One of the first steps in the domestication of the potato was the selection of non-bitter tubers. Many wild potato species contain natural compounds called glycoalkaloids, which confer resistance to insects and diseases. While useful to the plant, these compounds also have a serious drawback: they impart a bitter taste and, at high enough levels, are toxic to humans.

A major development, therefore, was discovering ways to circumvent these bitter compounds. This can be done in several different ways, one of which is selection and propagation of non-bitter types. Another, albeit unappealing approach, is still practiced in some regions of the Altiplano (a high plateau in the Andes). Here people knowingly eat toxic potatoes, but also eat a special clay which binds to glycoalkaloids, thus neutralizing them.

Early Freeze-drying

A more intricate system to eliminate these substances that involves freeze-drying was also developed in the Andes. Bitter tubers are exposed to freezing temperatures for three or four nights. During the day, the potatoes are trampled by foot to remove moisture and potato skins. The trampled potatoes are then transferred to a stream of water to allow the bitter compounds to leach out.

The final freeze-dried product was known as chuno.
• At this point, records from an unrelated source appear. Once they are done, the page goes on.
/-- R203: the stamp of the next capture set, once it is released. -/
def State.released (s : State) (n : Fin 64) : Option Instant :=
  let c := s.consume n
  let head (i : Nat) : Option Instant := ((s.lanes.at (engLane n i)).cq.head?).map fun x => x.stamp
  let first := c.foldl (init := none) fun acc i =>
    match acc, head i with
    | none, h => h
    | some a, some b => some (earlier a b)
    | some a, none => some a
  match first with
  | none => none
  | some t =>
    if c.all fun i => (head i).isSome || decide (0 < (s.laneMark (engLane n i) - t.ns).toInt) then some t else none

/-- R201: the watermark of the engine's output FIFOs. -/
def State.outMark (s : State) (n : Fin 64) : W64 :=
  let e := s.engines.at n
  let c := s.consume n
  let cw := c.foldl (init := (none : Option W64)) fun acc i =>
    let l := s.lanes.at (engLane n i)
    let x := match l.cq with | h :: _ => h.stamp.ns | [] => s.laneMark (engLane n i)
    match acc with
    | none => some x
    | some a => some (if notBefore a x then x else a)
  match e.st, cw with
  | .wait, some x => if notBefore x e.wm then x else e.wm
  | _, _ => e.wm

/-- R201: the watermark is the largest value taken so far; it is kept before an event that ends WAIT or moves TD0. -/
def State.noteMark (s : State) (n : Fin 64) : State :=
  s.modEng n fun e => { e with wm := s.outMark n }

/-- A capture stamp in the format of R99. -/
def stamp42 (t : Instant) : BitVec 42 := t.ns.setWidth 40 ++ t.q

/-- R204: the engine takes the set released at `t`. -/
def State.takeSet (s : State) (n : Fin 64) (t : Instant) : State :=
  let mem := (s.consume n).filter fun i => ((s.lanes.at (engLane n i)).cq.head?).map (·.stamp) = some t
  let s1 := mem.foldl (init := s.noteMark n) fun z i => z.modLane (engLane n i) fun l => { l with cq := l.cq.tail }
  let hd (i : Nat) : Option CapEntry := (s.lanes.at (engLane n i)).cq.head?
  s1.modEng n fun e =>
    let lev := mem.foldl (init := e.cvLev) fun x i => setBit16 x i (((hd i).map (·.v)).getD false)
    let pres := mem.foldl (init := (0 : BitVec 16)) fun x i => setBit16 x i true
    { e.proceed with ct := stamp42 t, cvLev := lev, cvPres := pres,
                     capOvf := e.capOvf || mem.any fun i => ((hd i).map (·.ovfb)).getD false,
                     wm := if notBefore t.ns e.wm then t.ns else e.wm }

/-- R204: the level bits that IN shifts, lane IBASE lowest. -/
def Engine.inBits (e : Engine) : Nat :=
  (List.range e.wi).foldl (init := 0) fun acc j => acc + b2n (e.cvLev.getLsbD (e.ibase + j)) * 2 ^ j

/-- R205: the compare of `src`. -/
def Engine.compare (e : Engine) (src : W32) : Bool := decide ((src ^^^ e.cmpVal) &&& e.cmpMask = 0)

/-- R204, R227: one step of IN. -/
def State.peIn (s : State) (n : Fin 64) : State :=
  s.peStep n 4 fun s _ w =>
    match s.released n with
    | none => s.modEng n Engine.waitSet
    | some t =>
      let s1 := (s.takeSet n t).modEng n fun e =>
        let isr := (e.isr >>> e.wi) ||| (BitVec.ofNat 64 e.inBits <<< (64 - e.wi))
        let e1 := { e with isr := isr, icnt := min 64 (e.icnt + e.wi) }
        if bit w 24 then { e1 with eq := e1.compare (hi32 isr) } else e1
      if bit w 24 && (s1.engines.at n).eq then
        (s1.modEng n fun e => { e with isr := 0, icnt := 0, rep := 0 }).peDone n
      else s1.peDone n

/-- R228: one step of WAIT. -/
def State.peWait (s : State) (n : Fin 64) : State :=
  s.peStep n 5 fun s _ _ =>
    match s.released n with
    | none => s.modEng n Engine.waitSet
    | some t => (s.takeSet n t).peDone n

/-- R203, R204, R214: a set is released to an engine that waits for it, which takes it. -/
def State.setReleased (s : State) (n : Fin 64) : State :=
  let st := (s.engines.at n).st
  if st = .wait ∨ st = .draining then
    if (s.released n).isSome then (if peOpc (s.peWord n) = 4 then s.peIn n else s.peWait n) else s
  else s

/-- R208: the due time of the next toggle of `r`. -/
def Engine.clkDue (e : Engine) (r : ClkRun) : BitVec 40 := r.a + BitVec.ofNat 40 (e.clkOff + r.k * e.clkHalf)

/-- R208: a run that a later SCHED has ended has toggles left. -/
def Engine.clkLeft (e : Engine) (r : ClkRun) : Bool :=
  match r.lim with
  | some l => decide ((e.clkDue r - l).toInt < 0)
  | none => true
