-- ==== Sys2Proof/Machine/Flags.lean ====
section
/-! DEFINITION. Results and flags of arithmetic, logic and shifts (R275, R277 to R279, R288, R328, R329). -/

namespace Sys2Proof.Machine

/-- Leading zeros, counted from bit 31 down; `k` bits are left to look at. -/
def clzGo (x : W32) : Nat → Nat
  | 0 => 0
  | k + 1 => if bit x k then 0 else 1 + clzGo x k

/-- Trailing zeros, counted from bit `i` up; `k` bits are left to look at. -/
def ctzGo (x : W32) (i : Nat) : Nat → Nat
  | 0 => 0
  | k + 1 => if bit x i then 0 else 1 + ctzGo x (i + 1) k

def popcount (x : W32) : Nat := (List.range 32).countP fun i => bit x i

/-- The bytes of a word in reverse order. -/
def byteSwap (x : W32) : W32 := fld x 0 8 ++ fld x 8 8 ++ fld x 16 8 ++ fld x 24 8

/-- The shift amount that an operand gives. -/
def amount (b : W32) : Nat := fldN b 0 5

/-- The result of an operation on `a` and `b` with carry `c` (R277, R328). -/
def AluOp.value (op : AluOp) (a b : W32) (c : Bool) : W32 :=
  match op with
  | .add => a + b
  | .sub => a - b
  | .adc => a + b + putB 0 c
  | .sbc => a - b - putB 0 (!c)
  | .and => a &&& b
  | .or => a ||| b
  | .xor => a ^^^ b
  | .andn => a &&& ~~~b
  | .orn => a ||| ~~~b
  | .sll => a <<< amount b
  | .srl => a >>> amount b
  | .sra => a.sshiftRight (amount b)
  | .ror => a.rotateRight (amount b)
  | .mul => a * b
  | .mulhu => BitVec.ofNat 32 (a.toNat * b.toNat / 2 ^ 32)
  | .mulhs => BitVec.ofInt 32 (a.toInt * b.toInt / 2 ^ 32)
  | .mins => if a.slt b then a else b
  | .maxs => if a.slt b then b else a
  | .minu => if a.ult b then a else b
  | .maxu => if a.ult b then b else a
  | .clz => BitVec.ofNat 32 (clzGo a 32)
  | .ctz => BitVec.ofNat 32 (ctzGo a 0 32)
  | .popc => BitVec.ofNat 32 (popcount a)
  | .bswap => byteSwap a
  | .brev => a.reverse
  | .slts => putB 0 (a.slt b)
  | .sltu => putB 0 (a.ult b)
  | .mov => a
  | .not => ~~~a

/-- R275: C of an operation, none where its formula leaves C alone or names none. -/
def AluOp.carry (op : AluOp) (a b : W32) (c : Bool) : Option Bool :=
  let n := amount b
  match op with
  | .add => some (decide (2 ^ 32 ≤ a.toNat + b.toNat))
  | .adc => some (decide (2 ^ 32 ≤ a.toNat + b.toNat + b2n c))
  | .sub => some (decide (b.toNat ≤ a.toNat))
  | .sbc => some (decide (b.toNat + b2n (!c) ≤ a.toNat))
  | .sll => if n = 0 then none else some (bit a (32 - n))
  | .srl | .sra | .ror => if n = 0 then none else some (bit a (n - 1))
  | _ => none

/-- R275: V of an operation with result `r`. -/
def AluOp.ovf (op : AluOp) (a b r : W32) : Option Bool :=
  match op with
  | .add | .adc => some (bit a 31 == bit b 31 && bit r 31 != bit a 31)
  | .sub | .sbc => some (bit a 31 != bit b 31 && bit r 31 != bit a 31)
  | _ => none

/-- The flags of st. -/
def stFlags (st : W32) : Nzcv := { n := bit st 3, z := bit st 2, c := bit st 1, v := bit st 0 }

/-- The four flags as st holds them. -/
def Nzcv.word (f : Nzcv) : W32 := putB 3 f.n ||| putB 2 f.z ||| putB 1 f.c ||| putB 0 f.v

/-- The flags after a flag-setting instruction; a flag that is not named keeps its value (R275). -/
def Nzcv.after (f : Nzcv) (r : W32) (c v : Option Bool) : Nzcv :=
  { n := bit r 31, z := decide (r = 0), c := c.getD f.c, v := v.getD f.v }

def Seq.setFlags (q : Seq) (f : Nzcv) : Seq := { q with stw := mrg 0xF q.stw f.word }

/-- R329: the micro-flags after a REG or IMM operation. A shift by 0 keeps C. -/
def AluOp.microFlags (op : AluOp) (f : Nzcv) (a b : W32) : Nzcv :=
  let r := op.value a b f.c
  let c := match op with
    | .sll | .srl | .sra | .ror => (op.carry a b f.c).getD f.c
    | _ => (op.carry a b f.c).getD false
  let v := match op with
    | .sll | .srl | .sra | .ror => f.v
    | _ => (op.ovf a b r).getD false
  { n := bit r 31, z := decide (r = 0), c := c, v := v }

/-- R288: condition `c` of Bcc. -/
def Nzcv.cond (f : Nzcv) (c : Nat) : Bool :=
  match c with
  | 0 => true
  | 1 => f.z
  | 2 => !f.z
  | 3 => !f.c
  | 4 => f.c
  | 5 => !f.c || f.z
  | 6 => f.c && !f.z
  | 7 => f.n != f.v
  | 8 => f.n == f.v
  | 9 => f.z || f.n != f.v
  | 10 => !f.z && f.n == f.v
  | 11 => f.n
  | 12 => !f.n
  | 13 => f.v
  | 14 => !f.v
  | _ => false

/-- R278: quotient and remainder with the V flag; DIVS truncates toward zero. -/
def divide (signed : Bool) (a b : W32) : W32 × W32 × Bool :=
  if b = 0 then (0xFFFFFFFF, a, true)
  else if signed then
    if a = 0x80000000 ∧ b = 0xFFFFFFFF then (0x80000000, 0, true)
    else (BitVec.ofInt 32 (a.toInt.tdiv b.toInt), BitVec.ofInt 32 (a.toInt.tmod b.toInt), false)
  else (BitVec.ofNat 32 (a.toNat / b.toNat), BitVec.ofNat 32 (a.toNat % b.toNat), false)

/-- A field of `w` bits from bit `lsb` of `x`, zero-extended (R279). -/
def extU (x : W32) (lsb w : Nat) : W32 := BitVec.ofNat 32 (fldN x lsb w)

/-- The same sign-extended. -/
def extS (x : W32) (lsb w : Nat) : W32 := (x.extractLsb' lsb w).signExtend 32

/-- `old` with its field of `w` bits from bit `lsb` replaced by the low bits of `x`. -/
def insert (old x : W32) (lsb w : Nat) : W32 := mrg (BitVec.ofNat 32 ((2 ^ w - 1) * 2 ^ lsb)) old (x <<< lsb)

end Sys2Proof.Machine
end

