-- ==== Sys2Proof/Machine/Power.lean ====
section
/-! DEFINITION. Halves, resets, supply guarding, the lease, the canary and the watchdogs' expiry
(spec/20_power_reset_supply.md; R135, R485). -/

namespace Sys2Proof.Machine

def State.modPw (s : State) (f : Power → Power) : State := { s with power := f s.power }
def State.modHalf (s : State) (h : Fin 2) (f : Half → Half) : State :=
  s.modPw fun p => { p with halves := p.halves.mod h f }

/-! Supply guarding and the last gasp (R527 to R530). -/

/-- R527: the supply-low condition. -/
def Power.low (p : Power) : Bool := p.sokLow || p.floorLow

/-- R528: a refusal by supply guarding is counted. -/
def State.guardRefused (s : State) : State :=
  s.modPw fun p => { p with guardCnt := if p.guardCnt = 0xFFFF then p.guardCnt else p.guardCnt + 1 }

/-- R530: the numbers of the writes that a firing performs. -/
def Gasp.writes (g : Gasp) : List (Fin 4) := [0, 1, 2, 3].filter fun k : Fin 4 => decide (k.val ≤ fldN g.cfg 4 2)

/-- R530: the last gasp fires. -/
def Gasp.fire (g : Gasp) : Gasp := { g with cfg := g.cfg &&& ~~~1, ref := 0, left := g.writes }

/-- R527, R530: the causes become `sok` and `floor`; an onset of the condition sets LOWF and may fire the last gasp. -/
def State.setSupply (s : State) (sok floor : Bool) : State :=
  s.modPw fun p =>
    let p1 := { p with sokLow := sok, floorLow := floor }
    if p1.low ∧ !p.low then
      let bySok := sok && !p.sokLow
      let fires := bit p.gasp.cfg 0 && (bySok || !bit p.gasp.cfg 2)
      { p1 with lowF := true, gasp := if fires then p.gasp.fire else p.gasp }
    else p1

/-- R79: SUPPLY_OK takes the level `v`: a low of at least 8 ns starts the condition, a rise starts the time of its end. -/
def State.supplyLevel (s : State) (v : Bool) : State :=
  let s1 := s.modPw fun p => { p with sok := v, sokSince := s.now }
  if v then s1 else s1.setSupply true s.power.floorLow

/-- R79: the ns of TD0 for which SUPPLY_OK has had its level. -/
def State.supplyTime (s : State) : W64 := s.now - s.power.sokSince

/-- R79: the cause of SUPPLY_OK ends once the pin has been 1 for 10 µs of TD0. -/
def State.supplyEnd (s : State) : State :=
  if s.power.sok ∧ 10000 ≤ s.supplyTime then s.setSupply false s.power.floorLow else s

/-- R136: PW_CANARY_MIN falls to the rates of PW_CANARY that are not 0. -/
def Power.canaryLower (p : Power) : Power :=
  { p with canaryMin := Vector.ofFn fun h =>
      let r := p.canary.at h
      if r ≠ 0 ∧ r < p.canaryMin.at h then r else p.canaryMin.at h }

/-- R135, R527: at the end of a window of 1 µs PW_CANARY takes the rates of the halves that run.
DESIGN CHOICE (log 26): the windows end where TD0 is a multiple of 1,000 ns. -/
def State.canaryUpdate (s : State) (north south : BitVec 16) : State :=
  if s.up ∧ s.ticking ∧ s.now.toNat % 1000 = 0 ∧ s.power.canaryAt ≠ some s.now then
    let rate (h : Fin 2) : BitVec 16 := if s.halfUp h then (if h = 0 then north else south) else 0
    let floor := fldN s.power.supCfg 16 16
    let low := bit s.power.supCfg 1 && ([0, 1].any fun h : Fin 2 => decide (rate h ≠ 0 ∧ (rate h).toNat < floor))
    let s1 := s.modPw fun p => { p with canary := Vector.ofFn rate, canaryAt := some s.now }.canaryLower
    s1.setSupply s.power.sokLow low
  else s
It could be stored for a year or longer, and it essentially represents the oldest known form of potato processing. Chuno was used by populations from higher altitudes to barter for products from lower elevations.

Black and white chuno, a form of freeze-dried potato developed in the Andes. Photo: Fremen Tours.

The growing environments in the Andean region are highly variable and range from subtropical conditions at low elevations to a cool, temperate climate at higher altitudes. It is not surprising, therefore, that people domesticated different potato species best suited for growing in different environments.

For example, some species that have considerable frost tolerance are cultivated in the highlands of Peru and Bolivia (3,800 to 4,100 metres), where most other cultivated species would not thrive. These frost-tolerant potatoes were probably selected by the Aymara Indians in the harsh climate and poor soils of the Andes of southern Peru and northern Bolivia.

Group of native potatoes harvested by a family of farmers in Peru. Photo: A. Balaguer, International Potato Center.

Another species is grown in mountain valleys at much lower altitudes (800 to 1,000 metres). Eventually several of these ancestral species hybridized, either naturally or with the (either deliberate or inadvertent) aid of early Andean farmers. There is great diversity for shape and colour among the ancient Andean cultivars.

As was the case with the domestication of other crop plants and animals in other regions of the world, the emerging agricultural lifestyle in the Andes resulted in greater food production, which in turn stimulated population growth, development of cities, technology, crafts, arts, sciences, political centralization (including kings and bureaucrats), soldiers and other pursuits.

There is a great diversity of shape and colour among ancient Andean potato cultivars. Photo: International Potato Center.

The Incas adopted and improved upon the agricultural advances of previous highland civilizations, which often included the construction of terraces. Another major piece of technology invented by the Incas is the “chaquitaclla” or foot plough, which is still in use today in some areas.

The potato was the major staple food of the Inca Empire, which had a population of 12 million people and stretched for 4,000 kilometres in South America. The crop gradually diffused from Peru to the rest of the Andes and beyond. Pictures of potato plants and tubers on ancient pottery demonstrate that the potato was cultivated for thousands of years before the Spanish conquistadors reached South America.

The origin of the European potato has recently been traced from the Andean highlands to Chile where it (inadvertently) became more adapted to growing under day lengths similar to those in Europe. From Chile, the potato travelled to the Canary Islands in the Atlantic Ocean and eventually to the European mainland where it grew to become an important food crop.

Women sowing potatoes in Chimborazo, Ecuador. Photo: Jean-Louis Gonterre, International Potato Center.